In Scott’s write up he considers an example where treatment allocation is determined by an all-knowing physician. The treatment is allocated to the higher outcome. This time we don’t know the distribution of outcomes for each treatment. While we, of course, observe outcomes for the chemo treatment. This distribution is not the one would see if everyone received chemo.


Its not that we don’t know anything at all. Probabilities are between 0 and 1. This gives us bounds on the treatment outcome distribution. Judea Pearl calls these "natural bounds." Manski calls them "worst-case bounds."

We can then bound the treatment effect distribution. These bounds are wide and frankly not informative. But this reflects the information available in the data.

Bounds with Structural Assumptions

In Scott’s example we have that the treatment allocation is not random. In fact it is very specific. Each individual gets allocated to the treatment with the better outcome. What if we knew this? We still don’t know the counter-factual outcome, but we can now bound each individual outcome.

The chart presents the bounds on outcome distributions when we can actually bound the outcomes.
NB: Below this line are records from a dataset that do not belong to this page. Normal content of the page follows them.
theorem keep_execRefreshWindow {x0 : State} (stack : Fin 8) (due : ℕ) (upsets : List Upset) {s : State} (hk : Kept x0 s) :
    KeptOut x0 (execRefreshWindow stack due upsets s) := by
  unfold execRefreshWindow
  try dsimp only
  repeat' (first
      | with_reducible exact hk
      | with_reducible assumption
      | with_reducible refine keep_addUpsets _ ?_
      | with_reducible refine keep_refreshBanks _ _ _ ?_
      | with_reducible refine keep_State_setStack _ _ ?_
      | with_reducible refine keep_refreshWindow _ _ _ ?_
      | with_reducible refine keep_ite ?_ ?_
      | with_reducible refine keep_each ?_ ?_
      | with_reducible refine keep_next ?_
      | split
      | intro _)

theorem keep_poolFault {x0 : State} (unit : ℕ) {s : State} (hk : Kept x0 s) :
    Kept x0 (poolFault unit s) := by
  unfold poolFault
  try dsimp only
  repeat' (first | with_reducible exact hk | with_reducible refine keep_quenchDue _ _ ?_)

theorem keep_notePool {x0 : State} (addr : ℕ) (j : ℕ) {s : State} (hk : Kept x0 s) :
    Kept x0 (notePool addr j s) := by
  unfold notePool
  try dsimp only
  repeat' (first | with_reducible exact hk | with_reducible refine keep_noteAccess _ _ _ ?_)

theorem keep_pointersOut {x0 : State} (v0 : ℕ) (v1 : ℕ) (v2 : ℕ) {v3 : State} (hk : Kept x0 v3) :
    Kept x0 (pointersOut v0 v1 v2 v3) := by
  induction v0 generalizing v1 v2 v3 with
  | zero =>
    unfold pointersOut
    try dsimp only
    repeat' (first | with_reducible exact hk)
  | succ _ ih =>
    unfold pointersOut
    try dsimp only
    repeat' (first
        | with_reducible exact hk
        | with_reducible apply ih
        | with_reducible refine keep_notePool _ _ ?_
        | with_reducible refine keep_poolFault _ ?_
        | with_reducible refine keep_State_setFab _ ?_
        | with_reducible refine keep_writeSpan _ _ _ ?_
        | with_reducible refine keep_ite ?_ ?_
        | with_reducible refine keep_snd (by assumption) ?_
        | split)

theorem keep_pointerIn {x0 : State} (d : List Byte) {s : State} (hk : Kept x0 s) :
    Kept x0 (pointerIn d s) := by
  unfold pointerIn
  try dsimp only
  repeat' (first
      | with_reducible exact hk
      | with_reducible refine keep_State_setFab _ ?_
      | with_reducible refine keep_poolFault _ ?_
      | with_reducible refine keep_ite ?_ ?_)

theorem keep_pointersIn {x0 : State} (v0 : ℕ) (v1 : ℕ) (v2 : ℕ) {v3 : State} (hk : Kept x0 v3) :
    Kept x0 (pointersIn v0 v1 v2 v3) := by
  induction v0 generalizing v1 v2 v3 with
  | zero =>
    unfold pointersIn
    try dsimp only
    repeat' (first | with_reducible exact hk)
  | succ _ ih =>
    unfold pointersIn
    try dsimp only
    repeat' (first
        | with_reducible exact hk
        | with_reducible assumption
        | with_reducible apply ih
        | with_reducible refine keep_notePool _ _ ?_
        | with_reducible refine keep_poolFault _ ?_
        | with_reducible refine keep_State_setFab _ ?_
        | with_reducible refine keep_readLine _ _ _ ?_
        | with_reducible refine keep_pointerIn _ ?_
        | with_reducible refine keep_ite ?_ ?_
        | with_reducible refine keep_each ?_ ?_
        | with_reducible refine keep_snd (by assumption) ?_
        | split
        | intro _)

theorem keep_poolWindow {x0 : State} {s : State} (hk : Kept x0 s) :
    Kept x0 (poolWindow s) := by
  unfold poolWindow
  try dsimp only
  repeat' (first
      | with_reducible exact hk
      | with_reducible refine keep_pointersOut _ _ _ ?_
      | with_reducible refine keep_pointersIn _ _ _ ?_
      | with_reducible refine keep_ite ?_ ?_)

theorem keep_execPoolWindow {x0 : State} (upsets : List Upset) {s : State} (hk : Kept x0 s) :
    KeptOut x0 (execPoolWindow upsets s) := by
  unfold execPoolWindow
  try dsimp only
  repeat' (first
      | with_reducible exact hk
      | with_reducible refine keep_poolWindow ?_
      | with_reducible refine keep_addUpsets _ ?_
      | with_reducible refine keep_ite ?_ ?_
      | with_reducible refine keep_next ?_)

end Sys2Proof.Machine
end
In general, we don't know the counter-factual outcome. But here, if we know how the data is generated then we can bound the outcome for each patient. We know that the outcome for the treatment not received was worse. It led to fewer years of life.

Still not that informative. However, the chart suggests that the blue treatment may be lead to a higher probability of living for 9 or more years. See how the two red lines are (weakly) below the two blue lines?

Joint Distribution

Our "RCT" data provides good information about the distribution of the outcome for each treatment. We can bound the joint distribution similar to the Kolmogorov bounds, these are the Frechet-Hoeffding bounds. But I want talk about the "observational" data. This data provides a lot of information about the joint distribution. For each observation we learn two things. We learn the exact amount of the outcome for the treatment received. We aslo learn the bounds on the outcome for the treatment not received.

Again. None of this analysis accounts for the fact that Scott imagined a very small sample size. Nor does it account for any math errors made by me that have nothing at all to do with Scott's analysis.